2023/11/07
マレーシアの長期滞在ビザ「マレーシア・マイ・セカンド・ホーム(MM2H)」プログラムのエージェントは、現行の厳しい要件により潜在的な申請者層の半分を失うことになったマレーシアにとって、現行のMM2H条件を緩和することは正しい動きだと歓迎しています。
MM2Hコンサルタント協会のアンソニー・リウ会長は、月4万リンギット以上の国外収入や、申請者の最低年齢の引き上げ(21歳から35歳)といった、2021年以降に課された条件を撤廃すべきだと述べました。
リウ氏は、これらの厳しい条件により潜在的な申請者の半数を失っていると見積もっています。
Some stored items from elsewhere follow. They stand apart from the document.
/-! ### setReader -/

@[simp] theorem State.setReader_params (s : State) (r : Nat) (rd : Reader) :
    (s.setReader r rd).params = s.params := rfl
@[simp] theorem State.setReader_channels (s : State) (r : Nat) (rd : Reader) :
    (s.setReader r rd).channels = s.channels := rfl
@[simp] theorem State.setReader_image (s : State) (r : Nat) (rd : Reader) :
    (s.setReader r rd).image = s.image := rfl
@[simp] theorem State.setReader_scValid (s : State) (r : Nat) (rd : Reader) :
    (s.setReader r rd).scValid = s.scValid := rfl
@[simp] theorem State.setReader_readers (s : State) (r : Nat) (rd : Reader) :
    (s.setReader r rd).readers = s.readers.set r rd := rfl
@[simp] theorem State.setReader_wop (s : State) (r : Nat) (rd : Reader) :
    (s.setReader r rd).wop = s.wop := rfl
@[simp] theorem State.setReader_events (s : State) (r : Nat) (rd : Reader) :
    (s.setReader r rd).events = s.events := rfl
@[simp] theorem State.setReader_ports (s : State) (r : Nat) (rd : Reader) :
    (s.setReader r rd).ports = s.ports := rfl
@[simp] theorem State.setReader_cur (s : State) (r : Nat) (rd : Reader) :
    (s.setReader r rd).cur = s.cur := rfl
@[simp] theorem State.setReader_writer (s : State) (r : Nat) (rd : Reader) :
    (s.setReader r rd).writer = s.writer := rfl
@[simp] theorem State.setReader_published (s : State) (r : Nat) (rd : Reader) :
    (s.setReader r rd).published = s.published := rfl
@[simp] theorem State.setReader_lags (s : State) (r : Nat) (rd : Reader) :
    (s.setReader r rd).lags = s.lags := rfl
@[simp] theorem State.setReader_turns (s : State) (r : Nat) (rd : Reader) :
    (s.setReader r rd).turns = s.turns := rfl
@[simp] theorem State.setReader_choices (s : State) (r : Nat) (rd : Reader) :
    (s.setReader r rd).choices = s.choices := rfl

/-! ### setPort -/

@[simp] theorem State.setPort_params (s : State) (a : Nat) (p : Port) :
    (s.setPort a p).params = s.params := rfl
@[simp] theorem State.setPort_channels (s : State) (a : Nat) (p : Port) :
    (s.setPort a p).channels = s.channels := rfl
@[simp] theorem State.setPort_image (s : State) (a : Nat) (p : Port) :
    (s.setPort a p).image = s.image := rfl
@[simp] theorem State.setPort_scValid (s : State) (a : Nat) (p : Port) :
    (s.setPort a p).scValid = s.scValid := rfl
@[simp] theorem State.setPort_readers (s : State) (a : Nat) (p : Port) :
    (s.setPort a p).readers = s.readers := rfl
@[simp] theorem State.setPort_wop (s : State) (a : Nat) (p : Port) :
    (s.setPort a p).wop = s.wop := rfl
@[simp] theorem State.setPort_events (s : State) (a : Nat) (p : Port) :
    (s.setPort a p).events = s.events := rfl
@[simp] theorem State.setPort_ports (s : State) (a : Nat) (p : Port) :
    (s.setPort a p).ports = s.ports.set a p := rfl
@[simp] theorem State.setPort_cur (s : State) (a : Nat) (p : Port) :
    (s.setPort a p).cur = s.cur := rfl
@[simp] theorem State.setPort_writer (s : State) (a : Nat) (p : Port) :
    (s.setPort a p).writer = s.writer := rfl
@[simp] theorem State.setPort_published (s : State) (a : Nat) (p : Port) :
    (s.setPort a p).published = s.published := rfl
@[simp] theorem State.setPort_lags (s : State) (a : Nat) (p : Port) :
    (s.setPort a p).lags = s.lags := rfl
@[simp] theorem State.setPort_turns (s : State) (a : Nat) (p : Port) :
    (s.setPort a p).turns = s.turns := rfl
@[simp] theorem State.setPort_choices (s : State) (a : Nat) (p : Port) :
    (s.setPort a p).choices = s.choices := rfl

/-! ### emit -/

@[simp] theorem State.emit_params (s : State) (e : Event) :
    (s.emit e).params = s.params := rfl
@[simp] theorem State.emit_channels (s : State) (e : Event) :
    (s.emit e).channels = s.channels := rfl
@[simp] theorem State.emit_image (s : State) (e : Event) :
    (s.emit e).image = s.image := rfl
@[simp] theorem State.emit_scValid (s : State) (e : Event) :
    (s.emit e).scValid = s.scValid := rfl
@[simp] theorem State.emit_readers (s : State) (e : Event) :
    (s.emit e).readers = s.readers := rfl
@[simp] theorem State.emit_wop (s : State) (e : Event) :
    (s.emit e).wop = s.wop := rfl
@[simp] theorem State.emit_events (s : State) (e : Event) :
    (s.emit e).events = s.events ++ [e] := rfl
@[simp] theorem State.emit_ports (s : State) (e : Event) :
    (s.emit e).ports = s.ports := rfl
@[simp] theorem State.emit_cur (s : State) (e : Event) :
    (s.emit e).cur = s.cur := rfl
@[simp] theorem State.emit_writer (s : State) (e : Event) :
    (s.emit e).writer = s.writer := rfl
@[simp] theorem State.emit_published (s : State) (e : Event) :
    (s.emit e).published = s.published := rfl
@[simp] theorem State.emit_lags (s : State) (e : Event) :
    (s.emit e).lags = s.lags := rfl
@[simp] theorem State.emit_turns (s : State) (e : Event) :
    (s.emit e).turns = s.turns := rfl
@[simp] theorem State.emit_choices (s : State) (e : Event) :
    (s.emit e).choices = s.choices := rfl

/-! ### endCommand -/

@[simp] theorem State.endCommand_params (s : State) (st : Status) (res : Results) :
    (s.endCommand st res).params = s.params := rfl
@[simp] theorem State.endCommand_channels (s : State) (st : Status) (res : Results) :
    (s.endCommand st res).channels = s.channels := rfl
@[simp] theorem State.endCommand_image (s : State) (st : Status) (res : Results) :
    (s.endCommand st res).image = s.image := rfl
@[simp] theorem State.endCommand_scValid (s : State) (st : Status) (res : Results) :
    (s.endCommand st res).scValid = s.scValid := rfl
@[simp] theorem State.endCommand_readers (s : State) (st : Status) (res : Results) :
    (s.endCommand st res).readers = s.readers := rfl
@[simp] theorem State.endCommand_wop (s : State) (st : Status) (res : Results) :
    (s.endCommand st res).wop = s.wop := rfl
@[simp] theorem State.endCommand_events (s : State) (st : Status) (res : Results) :
    (s.endCommand st res).events = s.events := rfl
@[simp] theorem State.endCommand_ports (s : State) (st : Status) (res : Results) :
    (s.endCommand st res).ports = s.ports.set s.cur ((s.port s.cur).finish st res) := rfl
@[simp] theorem State.endCommand_cur (s : State) (st : Status) (res : Results) :
    (s.endCommand st res).cur = s.cur := rfl
@[simp] theorem State.endCommand_writer (s : State) (st : Status) (res : Results) :
    (s.endCommand st res).writer = s.writer := rfl
@[simp] theorem State.endCommand_published (s : State) (st : Status) (res : Results) :
    (s.endCommand st res).published = s.published := rfl
@[simp] theorem State.endCommand_lags (s : State) (st : Status) (res : Results) :
    (s.endCommand st res).lags = s.lags := rfl
@[simp] theorem State.endCommand_turns (s : State) (st : Status) (res : Results) :
    (s.endCommand st res).turns = s.turns := rfl
@[simp] theorem State.endCommand_choices (s : State) (st : Status) (res : Results) :
    (s.endCommand st res).choices = s.choices := rfl

/-! ### present -/

@[simp] theorem State.present_params (s : State) (a : Nat) (cmd : Command) :
    (s.present a cmd).params = s.params := rfl
@[simp] theorem State.present_channels (s : State) (a : Nat) (cmd : Command) :
    (s.present a cmd).channels = s.channels := rfl
@[simp] theorem State.present_image (s : State) (a : Nat) (cmd : Command) :
    (s.present a cmd).image = s.image := rfl
@[simp] theorem State.present_scValid (s : State) (a : Nat) (cmd : Command) :
    (s.present a cmd).scValid = s.scValid := rfl
@[simp] theorem State.present_readers (s : State) (a : Nat) (cmd : Command) :
    (s.present a cmd).readers = s.readers := rfl
@[simp] theorem State.present_wop (s : State) (a : Nat) (cmd : Command) :
    (s.present a cmd).wop = s.wop := rfl
@[simp] theorem State.present_events (s : State) (a : Nat) (cmd : Command) :
    (s.present a cmd).events = s.events := rfl
@[simp] theorem State.present_ports (s : State) (a : Nat) (cmd : Command) :
    (s.present a cmd).ports = s.ports.set a { s.port a with arg0 := cmd.arg0, arg1 := cmd.arg1, din := cmd.din } := rfl
@[simp] theorem State.present_cur (s : State) (a : Nat) (cmd : Command) :
    (s.present a cmd).cur = a := rfl
@[simp] theorem State.present_writer (s : State) (a : Nat) (cmd : Command) :
    (s.present a cmd).writer = s.writer := rfl
@[simp] theorem State.present_published (s : State) (a : Nat) (cmd : Command) :
    (s.present a cmd).published = s.published := rfl
@[simp] theorem State.present_lags (s : State) (a : Nat) (cmd : Command) :
    (s.present a cmd).lags = s.lags := rfl
@[simp] theorem State.present_turns (s : State) (a : Nat) (cmd : Command) :
    (s.present a cmd).turns = s.turns := rfl
@[simp] theorem State.present_choices (s : State) (a : Nat) (cmd : Command) :
    (s.present a cmd).choices = s.choices := rfl

/-! ### runHostLine -/

@[simp] theorem State.runHostLine_params (s : State) (a : Nat) (line : Line) :
    (s.runHostLine a line).params = s.params := rfl
@[simp] theorem State.runHostLine_channels (s : State) (a : Nat) (line : Line) :
    (s.runHostLine a line).channels = s.channels := rfl
@[simp] theorem State.runHostLine_image (s : State) (a : Nat) (line : Line) :
    (s.runHostLine a line).image = s.image := rfl
@[simp] theorem State.runHostLine_scValid (s : State) (a : Nat) (line : Line) :
    (s.runHostLine a line).scValid = s.scValid := rfl
@[simp] theorem State.runHostLine_readers (s : State) (a : Nat) (line : Line) :
    (s.runHostLine a line).readers = s.readers := rfl
@[simp] theorem State.runHostLine_wop (s : State) (a : Nat) (line : Line) :
    (s.runHostLine a line).wop = s.wop := rfl
@[simp] theorem State.runHostLine_events (s : State) (a : Nat) (line : Line) :
    (s.runHostLine a line).events = s.events := rfl
@[simp] theorem State.runHostLine_ports (s : State) (a : Nat) (line : Line) :
    (s.runHostLine a line).ports = s.ports.set a { s.port a with pc := line.nextPc (s.port a) } := rfl
@[simp] theorem State.runHostLine_cur (s : State) (a : Nat) (line : Line) :
    (s.runHostLine a line).cur = s.cur := rfl
@[simp] theorem State.runHostLine_writer (s : State) (a : Nat) (line : Line) :
    (s.runHostLine a line).writer = s.writer := rfl
@[simp] theorem State.runHostLine_published (s : State) (a : Nat) (line : Line) :
    (s.runHostLine a line).published = s.published := rfl
@[simp] theorem State.runHostLine_lags (s : State) (a : Nat) (line : Line) :
    (s.runHostLine a line).lags = s.lags := rfl
@[simp] theorem State.runHostLine_turns (s : State) (a : Nat) (line : Line) :
    (s.runHostLine a line).turns = s.turns := rfl
@[simp] theorem State.runHostLine_choices (s : State) (a : Nat) (line : Line) :
    (s.runHostLine a line).choices = s.choices := rfl

/-! ### setLag -/

@[simp] theorem State.setLag_params (s : State) (r n : Nat) : (s.setLag r n).params = s.params := rfl
@[simp] theorem State.setLag_channels (s : State) (r n : Nat) : (s.setLag r n).channels = s.channels := rfl
@[simp] theorem State.setLag_image (s : State) (r n : Nat) : (s.setLag r n).image = s.image := rfl
@[simp] theorem State.setLag_scValid (s : State) (r n : Nat) : (s.setLag r n).scValid = s.scValid := rfl
@[simp] theorem State.setLag_readers (s : State) (r n : Nat) : (s.setLag r n).readers = s.readers := rfl
@[simp] theorem State.setLag_wop (s : State) (r n : Nat) : (s.setLag r n).wop = s.wop := rfl
@[simp] theorem State.setLag_events (s : State) (r n : Nat) : (s.setLag r n).events = s.events := rfl
@[simp] theorem State.setLag_ports (s : State) (r n : Nat) : (s.setLag r n).ports = s.ports := rfl
@[simp] theorem State.setLag_cur (s : State) (r n : Nat) : (s.setLag r n).cur = s.cur := rfl
@[simp] theorem State.setLag_writer (s : State) (r n : Nat) : (s.setLag r n).writer = s.writer := rfl
@[simp] theorem State.setLag_published (s : State) (r n : Nat) : (s.setLag r n).published = s.published := rfl
@[simp] theorem State.setLag_lags (s : State) (r n : Nat) : (s.setLag r n).lags = s.lags.set r ⟨n, 0⟩ := rfl
@[simp] theorem State.setLag_turns (s : State) (r n : Nat) : (s.setLag r n).turns = s.turns := rfl
@[simp] theorem State.setLag_choices (s : State) (r n : Nat) : (s.setLag r n).choices = s.choices := rfl
@[simp] theorem State.setLag_channel (s : State) (r n c : Nat) : (s.setLag r n).channel c = s.channel c := rfl
@[simp] theorem State.setLag_reader (s : State) (r n q : Nat) : (s.setLag r n).reader q = s.reader q := rfl
@[simp] theorem State.setLag_port (s : State) (r n a : Nat) : (s.setLag r n).port a = s.port a := rfl
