/-- Settles O35: without a span the scan only reports; with one, the unit is the committed and counted one. -/
theorem frScanCountsByItsEnd : Obligations.FrScanCountsByItsEnd := by
  intro s c hinv hc N ch
  have hparts := (inv_iff s).1 hinv
  obtain ⟨hlen, -⟩ := hparts.channel c hc
  cases hspan : findSpan N ch with
  | none =>
    obtain ⟨hends, -, hring, hrest⟩ := endCommand_endsWith s .done { code := 1 } hparts.cur
    exact ⟨_, _, exec_frScan_of_none hc hspan, hring, hrest, ⟨rfl, fun _ _ => rfl⟩, hends, rfl, .inl ⟨rfl, rfl⟩⟩
  | some sp =>
    obtain ⟨hends, hring, hrest, hothers⟩ := setChannel_endCommand_frame (s := s) (c := c) rfl hparts.cur
    obtain ⟨h1, h2, h3, h4⟩ := (findSpan_some N ch sp).1 hspan
    let how := (judgeSpan N ch sp s.arg0.toNat).1
    obtain ⟨hdata, hwo, hro, hdis⟩ := committed_offsets N ch sp how
    refine ⟨_, _, exec_frScan_of_some hc hspan, hring, hrest, hothers, hends, rfl, .inr ⟨_, _, _, _, h1, h2, h3, h4, ?_⟩⟩
    rw [channel_setChannel_endCommand hlen]
    refine ⟨hdata, hwo, hro, hdis, ?_⟩
    obtain ⟨hvalid, hinvalid⟩ := committed_counts N ch sp how
    rcases frameEnd_number how (judgeSpan_ne_incomplete _ _ _ _) with ⟨hok, hnum⟩ | ⟨hbad, hnum⟩
    · exact .inl ⟨hnum, hvalid hok⟩
    · exact .inr ⟨hnum, hinvalid hbad⟩

/-- Settles O37: a scan with a CODE other than Incomplete found a span, whose markers do not overlap. -/
theorem frScanMakesProgress : Obligations.FrScanMakesProgress := by
  intro s t c hinv hc e hcode
  have hparts := (inv_iff s).1 hinv
  obtain ⟨hlen, hch⟩ := hparts.channel c hc
  obtain ⟨-, -, hw, hr⟩ := (Channel.inv_iff _ _).1 hch
  cases hspan : findSpan s.params.N (s.channel c) with
  | none =>
    rw [exec_frScan_of_none hc hspan] at e
    cases e
    rw [s.endCommand_port_same _ _ hparts.cur] at hcode
    exact absurd rfl hcode
  | some sp =>
    rw [exec_frScan_of_some hc hspan] at e
    cases e
    obtain ⟨h1, h12, h23, h34, h4⟩ := span_bounds _ _ sp hspan
    rw [channel_setChannel_endCommand hlen]
    obtain ⟨-, -, hro, -⟩ := committed_offsets s.params.N (s.channel c) sp
      (judgeSpan s.params.N (s.channel c) sp s.arg0.toNat).1
    exact ⟨_, _, _, _, h1, h12, h23, h34, by omega, h4, hro, occupied_committed hw hr hspan _⟩

/-! ### The queue -/

/-- Settles O30: each of the four commands that replace a unit moves its queue in its own way, and no other command
replaces one. -/
theorem channelsAreByteQueues : Obligations.ChannelsAreByteQueues := by
  intro s t c hinv hc queue
  have hparts := (inv_iff s).1 hinv
  obtain ⟨hlen, hch⟩ := hparts.channel c hc
  obtain ⟨hwf, -, hw, hr⟩ := (Channel.inv_iff _ _).1 hch
  have hocc := occupied_lt s.params.N (s.channel c) (by omega)
  have hlength : (queue s).length = occupied s.params.N (s.channel c) := unread_length _ _
  refine ⟨hlength, by omega, fun e hdin => ?append, fun e hdin => ?frame, fun e hn => ?advance, fun e => ?scan,
    fun i h1 h2 h3 h4 e => ?other⟩
  case append =>
    rcases appendBytes_cases s.params.N (s.channel c) s.din with ⟨hfull, happ⟩ | ⟨hfits, happ⟩
    · rw [exec_rbAppend_of_none hc hdin happ] at e
      cases e
      exact (if_neg (Nat.not_le.2 hfull)).symm
    · rw [exec_rbAppend_of_some hc hdin happ] at e
      cases e
      rw [if_pos hfits, ← unread_append _ _ _ _ hwf hw hr happ]
      exact congrArg (unread s.params.N) (channel_setChannel_endCommand hlen _ _)
  case frame =>
    rcases appendBytes_cases s.params.N (s.channel c) (encodeFrame s.din) with ⟨hfull, happ⟩ | ⟨hfits, happ⟩
    · rw [exec_frAppend_of_none hc hdin happ] at e
      cases e
      exact (if_neg (Nat.not_le.2 hfull)).symm
    · rw [exec_frAppend_of_some hc hdin happ] at e
      cases e
      rw [if_pos hfits, ← unread_append _ _ _ _ hwf hw hr happ]
      exact congrArg (unread s.params.N) (channel_frameAppended hlen _ _)
  case advance =>
    rw [hlength] at hn
    rw [exec_rbAdvance_ok hc hn] at e
    cases e
    rw [← unread_advance _ _ _ hw hr hn]
    exact congrArg (unread s.params.N) (channel_setChannel_endCommand hlen _ _)
  case scan =>
    have hparams := (exec_programs e).params
    rcases exec_channel e c with hsame | ⟨-, hnext⟩
    · exact ⟨0, Nat.zero_le _, congrArg₂ (fun p => unread p.N) hparams hsame⟩
    · cases hnext with
      | appended hi _ | framed hi _ | advanced hi _ _ => cases hi
      | scanned sp how _ hsp hch' =>
        refine ⟨sp.a4, hlength ▸ (span_bounds _ _ sp hsp).2.2.2.2, ?_⟩
        exact (congrArg₂ (fun p => unread p.N) hparams hch').trans (unread_committed hw hr hsp how)
  case other =>
    rcases exec_channel e c with hsame | ⟨-, hnext⟩
    · exact hsame
    · cases hnext with
      | appended hi _ => exact absurd hi h1
      | framed hi _ => exact absurd hi h2
      | advanced hi _ _ => exact absurd hi h3
      | scanned _ _ hi _ _ => exact absurd hi h4

end Sys2Proof.Proofs.ChannelQueue

/-! ## Frames scanned back (spec/43_sentinel_framer.md R159 to R161) -/

namespace Sys2Proof.Proofs.FrameScan

open Sys2Proof.Machine Sys2Proof.Proofs.RingByteChannel Sys2Proof.Proofs.SentinelFramer
open Sys2Proof.Proofs.ChannelQueue Sys2Proof.Proofs.ChecksumChanges Sys2Proof.Proofs.DecimalForm

/-- The frame of R152 with a payload and any checksum `k`. -/
def frameWith (p : List Byte) (k : Nat) : List Byte :=
  beforeSize ++ dec p.length ++ afterSize ++ p ++ beforeChecksum ++ dec k ++ afterChecksum

theorem encodeFrame_eq (p : List Byte) : encodeFrame p = frameWith p (checksum p).toNat := rfl

/-- No `m` starts in `X` where `X ++ m` follows, as R159 has it for payloads. -/
def StartsNowhere (m X : List Byte) : Prop := ∀ i, i < X.length → ((X ++ m).drop i).take 8 ≠ m

/-- A marker starts at no byte that is not its first. -/
theorem startsNowhere_of_head {m X : List Byte} {x : Byte} (hm : m.head? = some x) (h : x ∉ X) :
    StartsNowhere m X := by
  intro i hi e
  have hhead : (((X ++ m).drop i).take 8).head? = some X[i] := by
    rw [List.head?_take, if_neg (by decide), List.head?_drop, List.getElem?_append_left hi, List.getElem?_eq_getElem hi]
  rw [e, hm] at hhead
  exact h (Option.some.inj hhead ▸ List.getElem_mem hi)

/-- No byte of a decimal form is one outside '0' to '9'. -/
theorem not_mem_dec {v : Nat} (hv : v < 2 ^ 32) {x : Byte} (hx : x.toNat < 0x30 ∨ 0x39 < x.toNat) : x ∉ dec v := by
  intro hmem
  obtain ⟨-, -, hdigits, -⟩ := decimalFormReadsBack v true hv
  have := hdigits x hmem
  omega

theorem parseUint_dec {v : Nat} (hv : v < 2 ^ 32) : parseUint (dec v) true = some v := by
  obtain ⟨-, -, -, -, -, -, h⟩ := decimalFormReadsBack v true hv
  exact h

/-- The middle part of a string. -/
theorem middle_of_append {bs A X B : List Byte} {a b : Nat} (h : bs = A ++ (X ++ B)) (ha : a = A.length)
    (hb : b = A.length + X.length) : (bs.take b).drop a = X := by
  subst h ha hb
  rw [← List.append_assoc, List.take_left' (by simp), List.drop_left' rfl]

section Scan

variable {N : Nat} {ch : Channel} {g p : List Byte} {k : Nat}

/-- Where the four searches end in unread bytes that are garbage and then a frame. -/
def frameSpan (g p : List Byte) (k : Nat) : Span where
  a1 := g.length + 8
  a2 := g.length + 8 + (dec p.length).length + 8
  a3 := g.length + 8 + (dec p.length).length + 8 + p.length + 8
  a4 := g.length + 8 + (dec p.length).length + 8 + p.length + 8 + (dec k).length + 8

theorem frameWith_length (p : List Byte) (k : Nat) :
    (frameWith p k).length = 8 + (dec p.length).length + 8 + p.length + 8 + (dec k).length + 8 := by
  simp only [frameWith, beforeSize, afterSize, beforeChecksum, afterChecksum, List.length_append, List.length_cons,
    List.length_nil]

theorem frameSpan_a4 (g p : List Byte) (k : Nat) : (frameSpan g p k).a4 = (g ++ frameWith p k).length := by
  rw [List.length_append, frameWith_length]
  dsimp only [frameSpan]
  omega

/-- The frame's four markers are the first ones found. -/
theorem findSpan_frame (hun : unread N ch = g ++ frameWith p k) (hp : p.length < 2 ^ 32) (hk : k < 2 ^ 32)
    (hg : StartsNowhere beforeSize g) (hpay : StartsNowhere beforeChecksum p) :
    findSpan N ch = some (frameSpan g p k) := by
  have hsize : StartsNowhere afterSize (dec p.length) :=
    startsNowhere_of_head rfl (not_mem_dec hp (.inl (by decide)))
  have hsum : StartsNowhere afterChecksum (dec k) := startsNowhere_of_head rfl (not_mem_dec hk (.inr (by decide)))
  have h1 := findMarker_split N ch [] g beforeSize _ rfl (by rw [hun, frameWith]; simp only [List.append_assoc]; rfl) hg
  have h2 := findMarker_split N ch (g ++ beforeSize) (dec p.length) afterSize
    (p ++ beforeChecksum ++ dec k ++ afterChecksum) rfl (by rw [hun, frameWith]; simp only [List.append_assoc]) hsize
  have h3 := findMarker_split N ch (g ++ beforeSize ++ dec p.length ++ afterSize) p beforeChecksum
    (dec k ++ afterChecksum) rfl (by rw [hun, frameWith]; simp only [List.append_assoc]) hpay
  have h4 := findMarker_split N ch (g ++ beforeSize ++ dec p.length ++ afterSize ++ p ++ beforeChecksum) (dec k)
    afterChecksum [] rfl (by rw [hun, frameWith]; simp only [List.append_assoc, List.append_nil]) hsum
  have hmarkers : beforeSize.length = 8 ∧ afterSize.length = 8 ∧ beforeChecksum.length = 8 := ⟨rfl, rfl, rfl⟩
  obtain ⟨hbs, has, hbc⟩ := hmarkers
  simp only [List.length_append, List.length_nil, Nat.zero_add, hbs, has, hbc] at h1 h2 h3 h4
  exact (findSpan_some N ch _).2 ⟨h1, h2, h3, h4⟩

theorem sizeField_frame (hun : unread N ch = g ++ frameWith p k) (hp : p.length < 2 ^ 32) :
    sizeField N ch (frameSpan g p k) = some p.length := by
  have hmid : ((unread N ch).take ((frameSpan g p k).a2 - 8)).drop (frameSpan g p k).a1 = dec p.length :=
    middle_of_append (A := g ++ beforeSize) (B := afterSize ++ p ++ beforeChecksum ++ dec k ++ afterChecksum)
      (by rw [hun, frameWith]; simp only [List.append_assoc])
      (by rw [List.length_append]; rfl) (by rw [List.length_append]; rfl)
  rw [sizeField, hmid, parseUint_dec hp]

theorem sumField_frame (hun : unread N ch = g ++ frameWith p k) (hk : k < 2 ^ 32) :
    sumField N ch (frameSpan g p k) = some k := by
  have hmid : ((unread N ch).take ((frameSpan g p k).a4 - 8)).drop (frameSpan g p k).a3 = dec k :=
    middle_of_append (A := g ++ beforeSize ++ dec p.length ++ afterSize ++ p ++ beforeChecksum) (B := afterChecksum)
      (by rw [hun, frameWith]; simp only [List.append_assoc])
      (by simp only [List.length_append]; rfl) (by simp only [List.length_append]; rfl)
  rw [sumField, hmid, parseUint_dec hk]

/-- The bytes copied from such a span are the payload. -/
theorem copy_frame (hun : unread N ch = g ++ frameWith p k) :
    ringBytes N ch (ch.readOffset + (frameSpan g p k).a2) p.length = p := by
  have hocc : occupied N ch = (frameSpan g p k).a4 := by rw [frameSpan_a4, ← hun, unread_length]
  have hle : (frameSpan g p k).a2 + p.length ≤ occupied N ch := by rw [hocc]; dsimp only [frameSpan]; omega
  have hregion := ringBytes_region N ch ch.readOffset _ (frameSpan g p k).a2 _ (Nat.le_add_right _ p.length) hle
  rw [Nat.add_sub_cancel_left] at hregion
  rw [hregion]
  exact middle_of_append (A := g ++ beforeSize ++ dec p.length ++ afterSize)
    (B := beforeChecksum ++ dec k ++ afterChecksum) (hun.trans (by rw [frameWith]; simp only [List.append_assoc]))
    (by simp only [List.length_append]; rfl) (by simp only [List.length_append]; rfl)

/-- How the scan of such a frame ends: by the payload's own checksum. -/
theorem spanResults_frame {cap : Nat} (hun : unread N ch = g ++ frameWith p k) (hp : p.length < 2 ^ 32)
    (hk : k < 2 ^ 32) (hg : StartsNowhere beforeSize g) (hpay : StartsNowhere beforeChecksum p) (hcap : p.length ≤ cap) :
    spanResults N ch (frameSpan g p k) cap =
      if (checksum p).toNat = k then { code := 0, val0 := wrap32 p.length, dout := p } else { code := 4, dout := p } := by
  rw [spanResults_of_fields (findSpan_frame hun hp hk hg hpay) (sizeField_frame hun hp) (sumField_frame hun hk),
    if_neg (Nat.not_lt.2 hcap), copy_frame hun]

end Scan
また、マレーシアは退職者市場で損失を被っていると指摘します。
退職者は、有効な資産や手段があり株式などに投資できるにもかかわらず、必ずしも毎月決まった収入があるわけではないので、MM2Hプログラムの資格が得られないのです。
また、コンサルタントのような高所得の専門職も、現状条件外になっていると指摘しています。
リウ氏は、政府から発表されることになっている新しいMM2Hの条件が、退職者も含め、異なるカテゴリーの月収も含むような調整がされることを願っています。
また、年齢制限についても、経済的に余裕があるものの、年齢が35歳以上とされているがために対象とならない若者がたくさんあるとして、変更を望んでいます。
さらに、マレーシア国内での最小滞在日数についても変更が必要だと指摘しています。
現在は、プログラム参加者本人が少なくとも90日間マレーシアに滞在しなければならないことになっています。
リウ氏は、日数を調整するか、扶養家族の滞在日数と合算できるようにすべきだと述べています。
もうひとつ、リウ氏が変更を求める条件は、プログラム参加者がマレーシアの定期預金口座に最低100万リンギットを保有していなければいけないというものです。
多くの富裕層はお金を持っているものの、他の場所に色々と投資をしているので、この条件は緩和されるべきだと述べています。
2002年の開始以来、MM2Hプログラムは好評を博してきましたが、2年前に条件が厳しくなってから応募が激減しました。
リウ氏は、マレーシア観光芸術文化省(MOTAC)大臣のティオン・キング・シン氏の発言を引用し、2021年11月から先月までの間に、MM2Hの申請2,164件のうち、88%に当たる1,905件が承認されたとしているが、この数字が本人申請のみなのか、扶養家族も含めたものなのかは不明であると指摘しています。
そして、1,905件が家族も含めたものであるとすると、申請数は非常に少ないと話しています。
2021年8月、政府はMM2Hプログラムに関心を持つ人々に対して、10つの新条件を発表しました。
この条件には、150万リンギットの流動資産を持つこと、月4万リンギットの国外収入があること(以前は1万リンギット)、マレーシアの定期口座に100万リンギット保有すること、さらに扶養家族1人につき5万リンギットを追加することなどが含まれています。
以前は、300,000リンギットから500,000リンギットの貯蓄があればよいというものでした。
また、申請者の最低年齢も21歳から35歳に引き上げられ、90日間マレーシアに滞在することが義務付けられています。
不動産・住宅開発業者協会(Rehda)マレーシアは、2023年10月13日に発表された予算2024で示されたMM2H申請に関する既存の条件を緩和する政府の動きを歓迎しています。
同協会のNK・トン会長は、MM2Hに関する議論に協会としてかかわることを望んでいると述べています。
一方で、トン氏は、外国人や外国企業による購入の際の譲渡覚書に対する印紙税を一律4%にするという案については、将来マレーシアへの移住を検討している人々にとって住宅所有やMM2H申請の意欲を削ぐことになるかもしれないとの見方を示しています。
MIDFリサーチ社は10月16日付のレポートで、不動産セクターはMM2H(条件緩和)の動きから恩恵を受けると予想しています。
同レポートは、外国人や外資系企業による一律4%の印紙税は、クランバレーやペナンの不動産需要を支えるLRT3号線やペナンLRTといった新しいインフラプロジェクトや規則緩和のプラスによって相殺される可能性があると述べています。